Australian music hall entertainer (1878–1915)

William Holt Williams (born Richard Isaac Banks; 3 March 1878 – 13 March 1915) was an Australian-born British vaudeville and music hall singer and entertainer. His best known song was "When Father Papered the Parlour".

==Biography==
Born in Melbourne, the son of Richard Banks, an Irish-born draper, Williams worked in a racing stable and as a golf instructor before joining a small touring variety company in 1895. Back in Melbourne he was heard by the entertainer Tom Woottwell, and met Harry Rickards who gave him a letter of introduction to contacts in England.

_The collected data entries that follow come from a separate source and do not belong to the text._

-- ==== Sys2Proof/Laws/Ops.lean ====
section
/-! SUPPORT. One lemma per shared operation that says once everything it can do, and its frame. -/

namespace Sys2Proof.Machine

variable (s : State)

/-- The declared payload length at the head of `buf[k]` (R421). -/
theorem bufPeek_head (k : LinkId) : (s.bufPeek k 0 1).headD 0 = (s.bufOf k).headD 0 := by
  unfold State.bufPeek; cases s.bufOf k <;> simp [slice]

/-- What an extraction attempt can do (R421). -/
theorem tryExtract_cases (k : LinkId) :
    (((s.bufOf k).length < 9 ∨ (s.bufOf k).length < 9 + ((s.bufOf k).headD 0).toNat) ∧ s.tryExtract k = (none, s)) ∨
    (9 + ((s.bufOf k).headD 0).toNat ≤ (s.bufOf k).length ∧
      s.tryExtract k = (some ((s.bufOf k).take (9 + ((s.bufOf k).headD 0).toNat)),
        s.setBuf k ((s.bufOf k).drop (9 + ((s.bufOf k).headD 0).toNat)))) := by
  simp only [State.tryExtract, bufPeek_head, State.bufLen, headerSize, bufRemoveHead_eq]
  by_cases h1 : (s.bufOf k).length < 9
  · exact .inl ⟨.inl h1, by simp [h1]⟩
  · by_cases h2 : (s.bufOf k).length < 9 + ((s.bufOf k).headD 0).toNat
    · exact .inl ⟨.inr h2, by rw [if_neg h1, if_pos h2]⟩
    · exact .inr ⟨by omega, by rw [if_neg h1, if_neg h2]; simp [State.bufPeek]⟩

/-- Where no complete packet stands at the head, an attempt changes nothing (R421). -/
theorem tryExtract_none {k : LinkId}
    (h : (s.bufOf k).length < 9 ∨ (s.bufOf k).length < 9 + ((s.bufOf k).headD 0).toNat) :
    s.tryExtract k = (none, s) := by
  rcases tryExtract_cases s k with ⟨_, h'⟩ | ⟨h', _⟩
  · exact h'
  · omega

/-- A complete packet at the head is taken off (R421). -/
theorem tryExtract_some {k : LinkId} (h : 9 + ((s.bufOf k).headD 0).toNat ≤ (s.bufOf k).length) :
    s.tryExtract k = (some ((s.bufOf k).take (9 + ((s.bufOf k).headD 0).toNat)),
      s.setBuf k ((s.bufOf k).drop (9 + ((s.bufOf k).headD 0).toNat))) := by
  rcases tryExtract_cases s k with ⟨_, h'⟩ | ⟨_, h'⟩
  · omega
  · exact h'

/-- The first `9 + L` bytes of a sequence whose first byte is `L` are a well-formed packet (R303). -/
theorem take_wellFormed {b : Bytes} (h : 9 + (b.headD 0).toNat ≤ b.length) :
    PacketWellFormed (b.take (9 + (b.headD 0).toNat)) := by
  have hl : (b.take (9 + (b.headD 0).toNat)).length = 9 + (b.headD 0).toNat := by
    rw [List.length_take]; omega
  refine ⟨by rw [hl]; simp, ?_⟩
  rw [hl]
  cases b with
  | nil => simp at h
  | cons x b => simp [Nat.add_comm 9]

/-- A draw is in its range (R107). -/
theorem draw_lt {n : Nat} (h : 0 < n) : (s.draw n).1 < n := by
  unfold State.draw; split <;> exact Nat.mod_lt _ h

/-- A legal sample that is ready is the draw (R107, R116). -/
theorem draw_of_sample {n r : Nat} {rs : List Nat} (h : r < n) :
    ({ s with rand := r :: rs }).draw n = (r, { s with rand := rs }) := by
  simp [State.draw, Nat.mod_eq_of_lt h]

/-- The state after a draw (R107, R116). -/
theorem draw_snd (n : Nat) : (s.draw n).2 = drawn s := by
  unfold State.draw; rcases s with ⟨_, _, _, _, _ | _, _, _, _, _, _⟩ <;> rfl

/-- The snapshot has exactly the members of the link set (R430). -/
@[simp] theorem mem_snapshotOf (first links : List LinkId) (k : LinkId) : k ∈ snapshotOf first links ↔ k ∈ links := by
  simp only [snapshotOf, List.mem_append, List.mem_filter, List.mem_dedup, decide_eq_true_eq]
  tauto

@[simp] theorem mem_snapshot (k : LinkId) : k ∈ s.snapshot ↔ k ∈ s.linkSet := mem_snapshotOf _ _ _

@[simp] theorem snapshot_eq_nil : s.snapshot = [] ↔ s.linkSet = [] := by
  simp [List.eq_nil_iff_forall_not_mem]

/-- In ascending order the snapshot is the link set as State lists it (D4). -/
theorem snapshot_ascending (h : s.cfg.snapshotFirst = []) : s.snapshot = s.linkSet := by
  simp [State.snapshot, snapshotOf, h]

/-- What `route` can do (R430). -/
theorem route_cases :
    (s.linkSet = [] ∧ s.route = (.error .noLinksAvailable, s)) ∨
    (∃ k ∈ s.linkSet, s.route = (.ok k, (s.draw s.snapshot.length).2)) := by
  unfold State.route
  split
  · next h => exact .inl ⟨(snapshot_eq_nil s).1 h, rfl⟩
  · next k0 ks h =>
    refine .inr ⟨_, ?_, by rw [h]⟩
    have hlt := draw_lt s (n := (k0 :: ks).length) (by simp)
    rw [← mem_snapshot, h, List.getD_eq_getElem _ _ hlt]
    exact List.getElem_mem hlt

/-- With a legal sample ready, `route` answers the snapshot's member at that index (R430). -/
theorem route_of_sample {r : Nat} {rs : List Nat} {k : LinkId} (h : s.snapshot[r]? = some k) :
    ({ s with rand := r :: rs }).route = (.ok k, { s with rand := rs }) := by
  have hs : ({ s with rand := r :: rs } : State).snapshot = s.snapshot := rfl
  obtain ⟨hr, rfl⟩ := List.getElem?_eq_some_iff.1 h
  unfold State.route
  rw [hs]
  generalize s.snapshot = l at hr
  cases l with
  | nil => simp at hr
  | cons k0 ks =>
    simp only [draw_of_sample s hr]
    rw [List.getD_eq_getElem _ _ hr]

/-- What routing and sending in one step can do (R440). -/
theorem sendRouted_cases (bs : Bytes) :
    (s.linkSet = [] ∧ s.sendRouted bs = (.error .noLinksAvailable, s)) ∨
    (∃ k ∈ s.linkSet, s.sendRouted bs = (.ok k, ((s.draw s.snapshot.length).2).emit (.linkSend k bs))) := by
  unfold State.sendRouted
  rcases route_cases s with ⟨h, hr⟩ | ⟨k, hk, hr⟩
  · exact .inl ⟨h, by rw [hr]⟩
  · exact .inr ⟨k, hk, by rw [hr]⟩

/-- What processing a packet can do (R431, R442). -/
theorem processPacket_cases (p : Bytes) :
    (p.length < 9 ∧ s.processPacket p = (.dropped (.malformedHeader 9 p.length), s)) ∨
    (9 ≤ p.length ∧ destinationOf s.cfg.addrOrder p = s.localAddr ∧
      s.processPacket p = (.delivered, s.emit (.clientReceive (p.drop 9)))) ∨
    (9 ≤ p.length ∧ destinationOf s.cfg.addrOrder p ≠ s.localAddr ∧ s.linkSet = [] ∧
      s.processPacket p = (.dropped .noLinksAvailable, s)) ∨
    (9 ≤ p.length ∧ destinationOf s.cfg.addrOrder p ≠ s.localAddr ∧
      ∃ k ∈ s.linkSet, s.processPacket p =
        (.forwarded k, ((s.draw s.snapshot.length).2).emit (.linkSend k p))) := by
  unfold State.processPacket
  by_cases h : p.length < 9
  · exact .inl ⟨h, by simp [h]⟩
  · have h9 : 9 ≤ p.length := not_lt.1 h
    have hd := decodeAddress_slice s.cfg.addrOrder (bs := p) (i := 5) (by omega)
    simp only [headerSize, h, if_false, slice_to_end]
    rw [show (5 + 4 : Nat) = 9 from rfl] at hd
    rw [hd]
    by_cases hl : destinationOf s.cfg.addrOrder p = s.localAddr
    · exact .inr (.inl ⟨h9, hl, by simp only [destinationOf] at hl; simp only [hl, if_true]⟩)
    · rcases sendRouted_cases s p with ⟨he, hr⟩ | ⟨k, hk, hr⟩
      · exact .inr (.inr (.inl ⟨h9, hl, he, by
          simp only [destinationOf] at hl; simp only [hl, if_false]; rw [hr]⟩))
      · exact .inr (.inr (.inr ⟨h9, hl, k, hk, by
          simp only [destinationOf] at hl; simp only [hl, if_false]; rw [hr]⟩))

/-- What originating a packet can do (R455, R610). -/
theorem sendData_cases (dst : Addr) (pl : Bytes) :
    (255 < pl.length ∧ s.sendData dst pl = (.error (.payloadTooLarge pl.length), s)) ∨
    (pl.length ≤ 255 ∧ s.linkSet = [] ∧ s.sendData dst pl = (.error .noLinksAvailable, s)) ∨
    (pl.length ≤ 255 ∧ ∃ k ∈ s.linkSet, s.sendData dst pl =
      (.ok k, ((s.draw s.snapshot.length).2).emit (.linkSend k
        (encodeHeader s.cfg.addrOrder (BitVec.ofNat 8 pl.length) s.localAddr dst ++ pl)))) := by
  unfold State.sendData
  rcases createPacket_cases s.cfg.addrOrder s.localAddr dst pl with ⟨h, hc⟩ | ⟨h, hc⟩
  · exact .inl ⟨h, by rw [hc]⟩
  · simp only [hc]
    rcases sendRouted_cases s (encodeHeader s.cfg.addrOrder (BitVec.ofNat 8 pl.length) s.localAddr dst ++ pl) with
      ⟨he, hr⟩ | ⟨k, hk, hr⟩
    · exact .inr (.inl ⟨h, he, hr⟩)
    · exact .inr (.inr ⟨h, k, hk, hr⟩)

/-- What the shared operations leave unchanged: parameters, inputs, the events waiting and in progress, and the
responses. -/
structure SameFrame (s t : State) : Prop where
  cfg : t.cfg = s.cfg
  localAddr : t.localAddr = s.localAddr
  linkSet : t.linkSet = s.linkSet
  inputs : t.inputs = s.inputs
  flows : t.flows = s.flows
  responses : t.responses = s.responses

theorem SameFrame.refl : SameFrame s s := ⟨rfl, rfl, rfl, rfl, rfl, rfl⟩

theorem SameFrame.trans {s t u : State} (h : SameFrame s t) (g : SameFrame t u) : SameFrame s u :=
  ⟨g.1.trans h.1, g.2.trans h.2, g.3.trans h.3, g.4.trans h.4, g.5.trans h.5, g.6.trans h.6⟩

theorem setBuf_frame (k : LinkId) (b : Bytes) : SameFrame s (s.setBuf k b) := ⟨rfl, rfl, rfl, rfl, rfl, rfl⟩

theorem draw_emit_frame (n : Nat) (o : Output) : SameFrame s ((s.draw n).2.emit o) := by
  constructor <;> simp

theorem tryExtract_frame (k : LinkId) : SameFrame s (s.tryExtract k).2 := by
  rcases tryExtract_cases s k with ⟨_, h⟩ | ⟨_, h⟩ <;> rw [h]
  · exact .refl s
  · exact setBuf_frame s _ _

/-- Processing a packet touches no buffer and nothing of the frame (R431). -/
theorem processPacket_frame (p : Bytes) :
    SameFrame s (s.processPacket p).2 ∧ (s.processPacket p).2.buf = s.buf := by
  rcases processPacket_cases s p with ⟨_, h⟩ | ⟨_, _, h⟩ | ⟨_, _, _, h⟩ | ⟨_, _, k, _, h⟩ <;> rw [h]
  · exact ⟨.refl s, rfl⟩
  · exact ⟨⟨rfl, rfl, rfl, rfl, rfl, rfl⟩, rfl⟩
  · exact ⟨.refl s, rfl⟩
  · exact ⟨draw_emit_frame s _ _, by simp⟩

/-- What one turn of the loop of a link-read event can do (R450). -/
theorem rxLoop_succ (k : LinkId) (n : Nat) :
    ((s.tryExtract k).1 = none ∧ s.rxLoop k (n + 1) = ([], s)) ∨
    (∃ p, (s.tryExtract k).1 = some p ∧
      let r := (s.tryExtract k).2.processPacket p
      s.rxLoop k (n + 1) =
        if s.cfg.rxDrain then (r.1 :: (r.2.rxLoop k n).1, (r.2.rxLoop k n).2) else ([r.1], r.2)) := by
  cases h : (s.tryExtract k).1 with
  | none => exact .inl ⟨rfl, by simp [State.rxLoop, h]⟩
  | some p => exact .inr ⟨p, rfl, by simp [State.rxLoop, h]⟩

/-- With no complete packet the loop of a link-read event does nothing (R450). -/
theorem rxLoop_none {k : LinkId} (n : Nat)
    (h : (s.bufOf k).length < 9 ∨ (s.bufOf k).length < 9 + ((s.bufOf k).headD 0).toNat) :
    s.rxLoop k n = ([], s) := by
  cases n with
  | zero => rfl
  | succ n => simp [State.rxLoop, tryExtract_none s h]

/-- With a complete packet the loop of a link-read event processes it, and goes on only with `RX_DRAIN` (R450). -/
theorem rxLoop_some {k : LinkId} (n : Nat) (h : 9 + ((s.bufOf k).headD 0).toNat ≤ (s.bufOf k).length) :
    s.rxLoop k (n + 1) =
      let r := (s.setBuf k ((s.bufOf k).drop (9 + ((s.bufOf k).headD 0).toNat))).processPacket
        ((s.bufOf k).take (9 + ((s.bufOf k).headD 0).toNat))
      if s.cfg.rxDrain then (r.1 :: (r.2.rxLoop k n).1, (r.2.rxLoop k n).2) else ([r.1], r.2) := by
  simp only [State.rxLoop, tryExtract_some s h]

/-- Any fuel above the number of bytes in the buffer gives the same loop (R450). -/
theorem rxLoop_fuel (k : LinkId) (n m : Nat) (h : (s.bufOf k).length < n) (hm : n ≤ m) :
    s.rxLoop k m = s.rxLoop k n := by
  induction n generalizing s m with
  | zero => omega
  | succ n ih =>
    obtain ⟨m, rfl⟩ : ∃ i, m = i + 1 := ⟨m - 1, by omega⟩
    by_cases hc : 9 + ((s.bufOf k).headD 0).toNat ≤ (s.bufOf k).length
    · rw [rxLoop_some s n hc, rxLoop_some s m hc]
      simp only
      rw [ih _ m ?_ (by omega)]
      rw [State.bufOf, (processPacket_frame _ _).2]
      simp only [setBuf_buf, memGet_memSet_same, List.length_drop]
      omega
    · rw [rxLoop_none s _ (by omega), rxLoop_none s _ (by omega)]

/-- The frame of the loop of a link-read event: only its own buffer, the outputs and the draws change (R450, R222). -/
theorem rxLoop_frame (k : LinkId) (n : Nat) :
    SameFrame s (s.rxLoop k n).2 ∧ ∀ j, j ≠ k → (s.rxLoop k n).2.bufOf j = s.bufOf j := by
  induction n generalizing s with
  | zero => exact ⟨.refl s, fun _ _ => rfl⟩
  | succ n ih =>
    rcases rxLoop_succ s k n with ⟨_, h⟩ | ⟨p, _, h⟩
    · rw [h]; exact ⟨.refl s, fun _ _ => rfl⟩
    · have ht := tryExtract_frame s k
      have hp := processPacket_frame (s.tryExtract k).2 p
      have hj : ∀ j, j ≠ k → ((s.tryExtract k).2.processPacket p).2.bufOf j = s.bufOf j := by
        intro j hj
        rw [State.bufOf, hp.2]
        rcases tryExtract_cases s k with ⟨_, he⟩ | ⟨_, he⟩ <;> rw [he] <;> simp [State.bufOf, hj]
      simp only at h
      rw [h]
      split
      · have hn := ih ((s.tryExtract k).2.processPacket p).2
        exact ⟨(ht.trans hp.1).trans hn.1, fun j hjk => (hn.2 j hjk).trans (hj j hjk)⟩
      · exact ⟨ht.trans hp.1, hj⟩

/-- The frame of a link-read event served without interruption (R450). -/
theorem linkRead_frame (k : LinkId) (bs : Bytes) :
    SameFrame s (s.linkRead k bs).2 ∧ ∀ j, j ≠ k → (s.linkRead k bs).2.bufOf j = s.bufOf j := by
  have h := rxLoop_frame (s.bufAppend k bs) k ((s.bufAppend k bs).bufLen k + 1)
  exact ⟨(setBuf_frame s k _).trans h.1, fun j hj => (h.2 j hj).trans (by simp [hj])⟩

/-- What a link-read event can do (R450, R420). -/
theorem receive_cases (k : LinkId) (bs : Bytes) :
    (s.hasRoom k bs.length = true ∧
      s.receive k bs = .next ((s.linkRead k bs).2.respond (.ok (.outcomes k (s.linkRead k bs).1)))) ∨
    (s.hasRoom k bs.length = false ∧ s.receive k bs = .fault (.appendNotEnabled k)) := by
  unfold State.receive
  cases h : s.hasRoom k bs.length
  · exact .inr ⟨rfl, by simp⟩
  · exact .inl ⟨rfl, by simp⟩

/-- When an append is enabled (R420). -/
theorem hasRoom_iff (k : LinkId) (n : Nat) :
    s.hasRoom k n = true ↔ ∀ c, s.cfg.bufCap = some c → (s.bufOf k).length + n ≤ c := by
  unfold State.hasRoom State.bufLen
  split <;> simp_all

/-- Setting the link set keeps exactly the given members (R103). -/
theorem mem_insertLink (k j : LinkId) (ks : List LinkId) : j ∈ insertLink k ks ↔ j = k ∨ j ∈ ks := by
  induction ks with
  | nil => simp [insertLink]
  | cons i ks ih =>
    unfold insertLink
    split
    · simp
    · split
      · next h => subst h; simp
      · simp [ih, or_left_comm]

theorem mem_canonLinks (j : LinkId) (ks : List LinkId) : j ∈ canonLinks ks ↔ j ∈ ks := by
  induction ks with
  | nil => simp [canonLinks]
  | cons i ks ih => rw [canonLinks, List.foldr_cons, mem_insertLink]; simp [← ih, canonLinks]

theorem insertLink_rising {k : LinkId} {ks : List LinkId} (h : ks.Pairwise (· < ·)) :
    (insertLink k ks).Pairwise (· < ·) := by
  induction ks with
  | nil => simp [insertLink]
  | cons i ks ih =>
    unfold insertLink
    rw [List.pairwise_cons] at h
    split
    · next hk =>
      refine List.pairwise_cons.2 ⟨fun j hj => ?_, List.pairwise_cons.2 h⟩
      rcases List.mem_cons.1 hj with rfl | hj
      · exact hk
      · exact lt_trans hk (h.1 j hj)
    · split
      · exact List.pairwise_cons.2 h
      · next h1 h2 =>
        refine List.pairwise_cons.2 ⟨fun j hj => ?_, ih h.2⟩
        rcases (mem_insertLink k j ks).1 hj with rfl | hj
        · exact lt_of_le_of_ne (not_lt.1 h1) (Ne.symm h2)
        · exact h.1 j hj

theorem canonLinks_rising (ks : List LinkId) : (canonLinks ks).Pairwise (· < ·) := by
  induction ks with
  | nil => simp [canonLinks]
  | cons i ks ih => exact insertLink_rising ih

end Sys2Proof.Machine
end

He arrived in England in late 1899, and made his London debut the following March, as Will Williams. He started appearing in a velvet suit, usually blue in colour, which distinguished him from other performers and led to his description as "The Man in the Velvet Suit". He became a popular entertainer in the music halls singing what were known as chorus-songs. His best-known songs included "Let's All Go Mad", "John, John, Go and Put Your Trousers On", and "When Father Papered the Parlour". Encouraged by his Melbourne-born contemporary Florrie Forde, he made his first recordings in 1906, and over the next eight years recorded prolifically on cylinder and disc. He was one of the first recording stars whose records sold in their thousands. His version of "When Father Papered the Parlour", written by R. P. Weston and Fred J. Barnes, was issued by at least thirty different record labels. His song "Save a Little One for Me" was recorded as a Phonoscène. He also appeared in pantomime.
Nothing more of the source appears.